Так сложилось, я не знаю почему, что все мы больше всего боялись оказаться в интернате. Жизнь с Морготом в подвале нельзя было назвать жизнью в семье. Но мы чувствовали себя семьей, мы очень хотели быть семьей. Хотя бы и ее жалким подобием, которое все равно лучше казенной обстановки интерната, где от тебя ничего не зависит, где ты сливаешься с серой массой остальных и безуспешно ищешь в себе личность, индивидуальность. В подвале мы сами делали свою жизнь, мы сами отвечали за себя: Моргот — то ли в силу своего эгоизма, то ли из философских соображений — быстро научил нас самостоятельности. Сейчас, вспоминая об этом, я думаю: главная задача воспитателя — научить ребенка быть взрослым.
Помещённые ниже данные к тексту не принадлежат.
theorem State.rewritten_keeps {s0 s : State} (h : Keeps s0 s) : ∀ x1, Keeps s0 (State.rewritten s x1) := by
  intro x1
  unfold State.rewritten
  repeat' first
    | with_reducible assumption
    | with_reducible apply State.pktDrop_keeps
    | with_reducible apply State.bump_keeps
    | with_reducible apply State.pktHost_keeps
    | with_reducible apply State.pktMod_keeps
    | with_reducible apply Keeps.ite
    | with_reducible apply Keeps.foldl
    | intro _ _ _
    | intro _ _
    | split
    | (dsimp only)
    | ((with_reducible refine Keeps.upd ?_ ?_); rotate_left; focus (first | exact ⟨rfl, rfl, rfl, rfl, rfl, rfl, rfl, rfl, rfl, rfl, rfl, rfl, rfl⟩ | (simp +zetaDelta [modAt]; done)))

theorem State.recirculated_keeps {s0 s : State} (h : Keeps s0 s) : ∀ x1, Keeps s0 (State.recirculated s x1) := by
  intro x1
  unfold State.recirculated
  repeat' first
    | with_reducible assumption
    | with_reducible apply State.pktDrop_keeps
    | with_reducible apply State.bump_keeps
    | with_reducible refine State.admitPkt_keeps ?_ (by with_reducible assumption)
    | with_reducible apply Keeps.ite
    | with_reducible apply Keeps.foldl
    | intro _ _ _
    | intro _ _
    | split
    | (dsimp only)
    | ((with_reducible refine Keeps.upd ?_ ?_); rotate_left; focus (first | exact ⟨rfl, rfl, rfl, rfl, rfl, rfl, rfl, rfl, rfl, rfl, rfl, rfl, rfl⟩ | (simp +zetaDelta [modAt]; done)))

theorem State.released_keeps {s0 s : State} (h : Keeps s0 s) : ∀ x1, Keeps s0 (State.released s x1) := by
  intro x1
  unfold State.released
  repeat' first
    | with_reducible assumption
    | with_reducible apply State.pktDrop_keeps
    | with_reducible apply Keeps.ite
    | with_reducible apply Keeps.foldl
    | intro _ _ _
    | intro _ _
    | split
    | (dsimp only)
    | ((with_reducible refine Keeps.upd ?_ ?_); rotate_left; focus (first | exact ⟨rfl, rfl, rfl, rfl, rfl, rfl, rfl, rfl, rfl, rfl, rfl, rfl, rfl⟩ | (simp +zetaDelta [modAt]; done)))

theorem State.setRoutes_keeps {s0 s : State} (h : Keeps s0 s) : ∀ x1 x2, Keeps s0 (State.setRoutes s x1 x2) := by
  intro x1 x2
  unfold State.setRoutes
  repeat' first
    | with_reducible assumption
    | with_reducible apply State.put_keeps
    | with_reducible apply Keeps.ite
    | with_reducible apply Keeps.foldl
    | intro _ _ _
    | intro _ _
    | split
    | (dsimp only)
    | ((with_reducible refine Keeps.upd ?_ ?_); rotate_left; focus (first | exact ⟨rfl, rfl, rfl, rfl, rfl, rfl, rfl, rfl, rfl, rfl, rfl, rfl, rfl⟩ | (simp +zetaDelta [modAt]; done)))

theorem State.addRoute_keeps {s0 s : State} (h : Keeps s0 s) : ∀ x1 x2 x3 x4, Keeps s0 (State.addRoute s x1 x2 x3 x4).2 := by
  intro x1 x2 x3 x4
  unfold State.addRoute
  repeat' first
    | with_reducible assumption
    | with_reducible apply State.setRoutes_keeps
    | with_reducible apply Keeps.ite
    | with_reducible apply Keeps.foldl
    | intro _ _ _
    | intro _ _
    | split
    | (dsimp only)
    | ((with_reducible refine Keeps.upd ?_ ?_); rotate_left; focus (first | exact ⟨rfl, rfl, rfl, rfl, rfl, rfl, rfl, rfl, rfl, rfl, rfl, rfl, rfl⟩ | (simp +zetaDelta [modAt]; done)))

theorem State.addRoute_keeps_eq {s0 s : State} (h : Keeps s0 s) {x1 x2 x3 x4 t a0} (e : (State.addRoute s x1 x2 x3 x4) = (a0, t)) : Keeps s0 t := by
  have := State.addRoute_keeps h x1 x2 x3 x4
  rw [e] at this
  exact this

theorem State.rteCmdWrite_keeps {s0 s : State} (h : Keeps s0 s) : ∀ x1, Keeps s0 (State.rteCmdWrite s x1) := by
  intro x1
  unfold State.rteCmdWrite
  repeat' first
    | with_reducible assumption
    | with_reducible apply State.bump_keeps
    | with_reducible apply State.addRoute_keeps
    | with_reducible apply State.setRoutes_keeps
    | with_reducible apply State.put_keeps
    | with_reducible refine State.addRoute_keeps_eq ?_ (by with_reducible assumption)
    | with_reducible apply Keeps.ite
    | with_reducible apply Keeps.foldl
    | intro _ _ _
    | intro _ _
    | split
    | (dsimp only)
    | ((with_reducible refine Keeps.upd ?_ ?_); rotate_left; focus (first | exact ⟨rfl, rfl, rfl, rfl, rfl, rfl, rfl, rfl, rfl, rfl, rfl, rfl, rfl⟩ | (simp +zetaDelta [modAt]; done)))

theorem State.rteDone_keeps {s0 s : State} (h : Keeps s0 s) : Keeps s0 (State.rteDone s) := by
  unfold State.rteDone
  repeat' first
    | with_reducible assumption
    | with_reducible apply Keeps.wr
    | with_reducible apply Keeps.ite
    | with_reducible apply Keeps.foldl
    | intro _ _ _
    | intro _ _
    | split
    | (dsimp only)
    | ((with_reducible refine Keeps.upd ?_ ?_); rotate_left; focus (first | exact ⟨rfl, rfl, rfl, rfl, rfl, rfl, rfl, rfl, rfl, rfl, rfl, rfl, rfl⟩ | (simp +zetaDelta [modAt]; done)))

theorem State.cachePut_keeps {s0 s : State} (h : Keeps s0 s) : ∀ x1 x2, Keeps s0 (State.cachePut s x1 x2) := by
  intro x1 x2
  unfold State.cachePut
  repeat' first
    | with_reducible assumption
    | with_reducible apply Keeps.ite
    | with_reducible apply Keeps.foldl
    | intro _ _ _
    | intro _ _
    | split
    | (dsimp only)
    | ((with_reducible refine Keeps.upd ?_ ?_); rotate_left; focus (first | exact ⟨rfl, rfl, rfl, rfl, rfl, rfl, rfl, rfl, rfl, rfl, rfl, rfl, rfl⟩ | (simp +zetaDelta [modAt]; done)))

theorem State.useEntry_keeps {s0 s : State} (h : Keeps s0 s) : ∀ x1 x2 x3, Keeps s0 (State.useEntry s x1 x2 x3) := by
  intro x1 x2 x3
  unfold State.useEntry
  repeat' first
    | with_reducible assumption
    | with_reducible apply State.pktMod_keeps
    | with_reducible apply State.toEgress_keeps
    | with_reducible apply Keeps.ite
    | with_reducible apply Keeps.foldl
    | intro _ _ _
    | intro _ _
    | split
    | (dsimp only)
    | ((with_reducible refine Keeps.upd ?_ ?_); rotate_left; focus (first | exact ⟨rfl, rfl, rfl, rfl, rfl, rfl, rfl, rfl, rfl, rfl, rfl, rfl, rfl⟩ | (simp +zetaDelta [modAt]; done)))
Моргот научил нас быть взрослыми. В интернате нас этому не учили. Мы в конце концов попали в хороший интернат, там нам старались подарить счастливое детство. Никто из тех, кто закончил школу вместе со мной, так никогда и не встал на ноги, так и не понял, что значит быть взрослым человеком и отвечать за свою жизнь. Только мы с Бубликом сумели.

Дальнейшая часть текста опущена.